Going by the emails I have received over the past few weeks, Essendon is on its death-bed. The Bombers are gone, never to be revived.
According to my correspondence, their coach was a dill, the players are dunces, the administration is in tatters and no one cares a fig any more.
Bomber fans have walked away in their thousands and it is only a matter of the last person leaving the club having to turn out the lights.
Some of my Essendon friends stopped attending matches well before last week’s final round and claim they are no longer interested in football.
I often wondered how supporters of traditionally powerful clubs like Carlton and Essendon would handle failure, and now I know.
Several years ago I went to a Carlton-Sydney Swans match at Etihad Stadium and was staggered to see that the red and white in the crowd outnumbered the navy blue two to one.
Then, at the same venue earlier this season, I heard Carlton fans boo their team off the ground at half time.
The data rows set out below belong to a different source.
/-- `DISABLE` (R418): of a SHELVED context. -/
def execDisableShelved (w : RegWrite) (s : State) : Host.Outcome State Fault Refusal :=
  onBar false s fun s =>
  let r := dirSel s
  if wbit w F.schedDirctlDisable && (ctx s r).st == .shelved then .next (beginDisable s r) else .next s

/-! ### Where a floating step may run (R427, R428) -/

/-- The granules each core of a floating step needs. -/
def floatGranules (cs : List CoreImage) : Nat := (cs.map (·.granules)).foldl max 0

/-- Whether a core runs a floating step; a retake is one (R426). -/
def runsFloat (c : Core) : Bool := c.frames.any (fun e => decide (8 ≤ e.1)) || !c.replaces.isEmpty

/-- Whether a core that may be used is a candidate for work of `f` granules (R427). -/
def candidate (s : State) (f n : Nat) : Bool :=
  let c := core s n
  !c.fenced && !coreTested s n && decide (f ≤ (freeGranules c).length) && !runsFloat c

/-- Whether a core is idle, its take at rest too (R423), or runs a take of lower priority (R428). -/
def idleFor (s : State) (prio n : Nat) : Bool :=
  match (core s n).running with
  | none => true
  | some k => atRest s n || decide (corePrio s n k < prio)

/-- Whether a core may be claimed by a floating step of a priority: a candidate that is idle or runs a take of lower
priority. -/
def claimable (s : State) (prio f n : Nat) : Bool :=
  let c := core s n
  c.use == 0 && candidate s f n && idleFor s prio n

/-- The cores that a floating step of a context may claim, in placement order. -/
def floatCores (s : State) (r : Nat) (st : Step) : List Nat :=
  placementOrder.filter (claimable s (cget s r F.ctxCtlPrio 0) (floatGranules (stepImage (ctx s r) st)))

/-- Whether a floating step that waits would find its cores now. A context whose shelving is decided starts none (R434), nor does
one that has lost a core (R503), nor any in RETAIN (R533) or of a twin that is renewed (R518). -/
def floatReady (s : State) (r : Nat) (st : Step) : Bool :=
  let x := ctx s r
  !st.launched && x.st == .resident && !x.res.decided && cget s r F.ctxRelstatLost 0 == 0 && !s.faulted && powerState s != 2 &&
  !renewing s r && (x.snap.map (fun p => p.started)).getD true &&
  logRead s r st.id && decide ((stepImage x st).length ≤ (floatCores s r st).length)

/-! ### Blocked and runnable (R431) -/

/-- Whether an accepted step of a context could launch now; the switch of a reel that it waits for is part of its launch. -/
def couldLaunch (s : State) (r : Nat) : Bool :=
  let x := ctx s r
  (x.queue.head?.any fun st => launchDue s r st && (reelGo s r st != .wait || x.reel.any (reelMaySwitch s r))) ||
  x.floats.any fun st => floatReady s r st && launchCome s r (.float st.id) st

/-- Whether a core's part of a step is at rest: running and held, or waiting. -/
def partRests (s : State) (k : Nat) (c : StepCore) : Bool :=
  let x := core s c.core.val
  (x.running == some k && atRest s c.core.val) || x.takes.any (fun e => e.key == k && e.rest)

/-- Whether a resident context is blocked. -/
def blocked (s : State) (r : Nat) : Bool :=
  let x := ctx s r
  x.st == .resident &&
  match x.step, x.slot with
  | none, _ => !couldLaunch s r
  | some st, some sl =>
    let run := st.cores.filter (fun c => c.st == .running)
    !run.isEmpty && run.all (partRests s sl.val)
  | some _, none => false

/-- Whether a shelved take has the tokens it waits for. -/
def shelfReady (s : State) (r : Nat) (e : ShelfCore) : Bool :=
  let i := match decodeC ((tget e.code e.frame.pc 0).extractLsb' 96 32) with
    | .ok i => i
    | .error _ => .nop
  let logged := (ctx s r).step.bind fun st =>
    (st.cores.find? (fun c => c.core.val == e.core)).bind fun c => choiceLogged s r st (choiceKey (c.vx, c.vy) e.frame)
  e.rest && waitMet { coreInit ⟨1, 0⟩ 0 with recv := e.recv } 0 e.frame logged i

/-- Whether a shelved context is runnable. -/
def runnable (s : State) (r : Nat) : Bool :=
  let x := ctx s r
  x.st == .shelved && (!x.queue.isEmpty || x.floats.any (!·.launched) || x.res.shelf.any (shelfReady s r))

/-! ### Shelving (R434 to R438) -/

/-- Whether a shelving or a return runs on the device. -/
def copying (s : State) : Bool := s.ctxs.any (fun e => e.2.st == .shelving || e.2.st == .returning)

/-- Whether a context's shelf may not be written: key slot 0 of a context with key slots is empty (R437). -/
def keyWait (s : State) (r : Nat) : Bool :=
  ((ctx s r).img.map (fun i => !i.keySlots.isEmpty)).getD false && keyEmpty s r 0

/-- Whether a shelving that is asked for is decided: the context is blocked, and its shelf may be written (R435, R437). -/
def decides (s : State) (r : Nat) : Bool := blocked s r && !keyWait s r

/-- Whether a context may be shelved now. -/
def mayShelve (s : State) (r : Nat) : Bool :=
  decides s r && !copying s && (ctx s r).floats.all (fun f => !f.launched)

/-- The times since which contexts have been blocked and runnable, and the shelvings that are decided, brought up to now. -/
def observe (s : State) : State :=
  let mark (b : Bool) (t : Option Nat) : Option Nat := if b then t.or (some s.tcount) else none
  { s with ctxs := s.ctxs.map fun e =>
      (e.1, { e.2 with res := { e.2.res with
        decided := e.2.res.decided || (e.2.res.shelveReq && decides s e.1)
        blockedAt := mark (blocked s e.1) e.2.res.blockedAt
        runnableAt := mark (runnable s e.1) e.2.res.runnableAt } }) }

/-- A take at rest that holds its core leaves it, still at rest. -/
def parkRest (k : Nat) (s : State) (m : CoreId × Nat × Nat) : State :=
  let c := core s m.1.val
  if c.running = some k ∧ atRest s m.1.val then
    chooseTake (setCore s m.1.val { c with takes := c.takes ++ [⟨k, true, 0⟩], running := none }) m.1.val
  else s

/-- Shelving begins. -/
def beginShelve (s : State) (r : Nat) : State :=
  match (ctx s r).slot with
  | none => s
  | some sl =>
    let s := modCtx s r fun c => { c with st := .shelving, res := { c.res with shelveReq := false, decided := false } }
    (ctx s r).map.foldl (parkRest sl.val) (fset s F.ctxCtlShelve sl.val 0 0)

/-- What the shelf keeps of one core; a take at rest whose token has come meanwhile resumes at the return like the others
(R438). -/
def shelfOf (s : State) (k : Nat) (m : CoreId × Nat × Nat) : ShelfCore :=
  let c := core s m.1.val
  let fr := frameOf c k
  let n := viewLen fr
  { core := m.1.val
    frame := fr
    recv := (c.recv.filter (fun e => e.1 / 8 == k)).map fun e => (e.1 % 8, e.2)
    bytes := mwrite [] 0 (vread c fr 0 n)
    bad := ((List.range (n / 32)).filter (fun i => vpoison c fr (32 * i)))
    code := ((List.range (codeSize fr)).map (fun a => (a, fetchBundle c fr a))).filter (fun e => e.2 != 0)
    rest := c.takes.any (fun e => e.key == k)
    mirror := tfind c.mirrors k
    entries := tget c.entries k [] }

/-- Shelving completes: the shelf holds the context's share, and the cores and the slot are free (R434). -/
def completeShelve (s : State) (r : Nat) : State :=
  match (ctx s r).slot with
  | none => s
  | some sl =>
    let x := ctx s r
    let shelf := x.map.map (shelfOf s sl.val)
    let s := x.map.foldl (releaseCore r sl.val) s
    let saved := saveBlock s sl.val
    let s := modCtx (clearBlock s sl.val) r fun c =>
      { c with st := .shelved, slot := none,
               res := { c.res with saved := saved, shelf := shelf, shelfLost := false, imageBad := false, blockedAt := none } }
    if x.res.disableReq then beginDisable s r else s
The same rock apes then cheered them off in a game after leading Richmond by a squillion points at half time. Talk about fickle!
However, even Carlton fans are a model of unswerving loyalty and devotion in comparison with their black and red counterparts.
I recently suggested to one of these feckless, faithless Bombers that his problem stemmed from never experiencing hard times.
“Hard times?” he thundered. “What do you think we have gone through over the past few seasons? We have had it really tough.”
My heart bled for this poor, deluded Bomber who rated two poor seasons as doing it hard as an AFL club supporter.
He would not know tough times if they bit him on the bum. Oh how difficult it must be for a supporter of a team which missed the finals four years in a row.
And, horror of horrors, the Bombers even finished 15th in 2006. How could any fan endure such everlasting agony?
My friend had seen his Bombers win four premierships since 1984, but was rabbiting on about “tough times”, even though his side had missed the finals a mere eight times since 1980.
So how would he have coped if he had barracked for the Swans, Fitzroy or Footscray?
I had not seen the Swans win a finals match – against Hawthorn in a qualifying final at the SCG in 1996 – until I was middle-aged.
In fact, the Swans to that stage in my entire lifetime had played just six finals, and lost them all.
I went through 26 consecutive defeats from Round 9, 1992, until the Swans defeated Melbourne at the SCG in Round 12, 1993.
But not once did I give up on the Swans and through all those dark, dreary 26 weeks I convinced myself that we would win the next week, or the week after.
I watched that game against Melbourne on TV and was furious when someone knocked on the front door with a couple of minutes to play.
Not wanting to miss the finish of play, I did not answer the door until the final siren. The door-knockers were neighbours who knew the Swans were about to win and had brought me a bottle of champagne.
Then there was the time the Swans, as South Melbourne, lost 29 in a row over the 1972-73 seasons.
Little wonder old-time Swan fans cried buckets of tears when the red and white won the 2005 premiership after 72 years of misery.
And what about the Roy­boys, especially over their final seasons?
Fitzroy suffered 27 consecutive defeats from Round 11, 1963, to Round 1, 1965. And, just in case you did not notice, this run of defeats included the entire 1964 season. How would Bomber fans cope with that?!
Fitzroy’s last game in Melbourne was against Richmond at the MCG in Round 21, 1996. The Lions had won just one game that season and were hammered by Richmond.
But their supporters were there, singing, crying and wringing their hands in the death throes of their beloved team.
And how would Bomber fans cope with Footscray’s history of one flag (1954) since being admitted to the competition 86 years ago?
The Bulldogs made the finals six times from 1938-51, but lost them all before breaking through for a semi-final win in 1953. How would Bomber fans cope with that sort of run?
But, as my friend suggested, comparisons are odious because Essendon is used to success and therefore fans are entitled to be bitter.
Yes, and that’s their problem. Too arrogant for too long and now that hard times have hit, they don’t know how to handle it except to walk away.
They could learn a lot from Richmond fans who have stuck fat through extremely lean times, with just three finals series since their last flag in 1980. It is called loyalty.